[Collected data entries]
========================

-- ==== Sys2Proof/Machine/Core.lean ====
section
/-! DEFINITION. The machine as the host runs it. -/

def Sys2Proof.core : Host.Core := { State := Sys2Proof.Machine.State, Fault := Sys2Proof.Machine.Fault, Refusal := Sys2Proof.Machine.Refusal, step := Sys2Proof.Machine.step, reset := Sys2Proof.Machine.State.reset }
end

========================

--- WHAT IS EXPECTED ---
Produce the entries above once more, identical in every detail.

--- WRITTEN RESPONSE ---
-- ==== Sys2Proof/Machine/Core.lean ====
section
/-! DEFINITION. The machine as the host runs it. -/

def Sys2Proof.core : Host.Core := { State := Sys2Proof.Machine.State, Fault := Sys2Proof.Machine.Fault, Refusal := Sys2Proof.Machine.Refusal, step := Sys2Proof.Machine.step, reset := Sys2Proof.Machine.State.reset }
end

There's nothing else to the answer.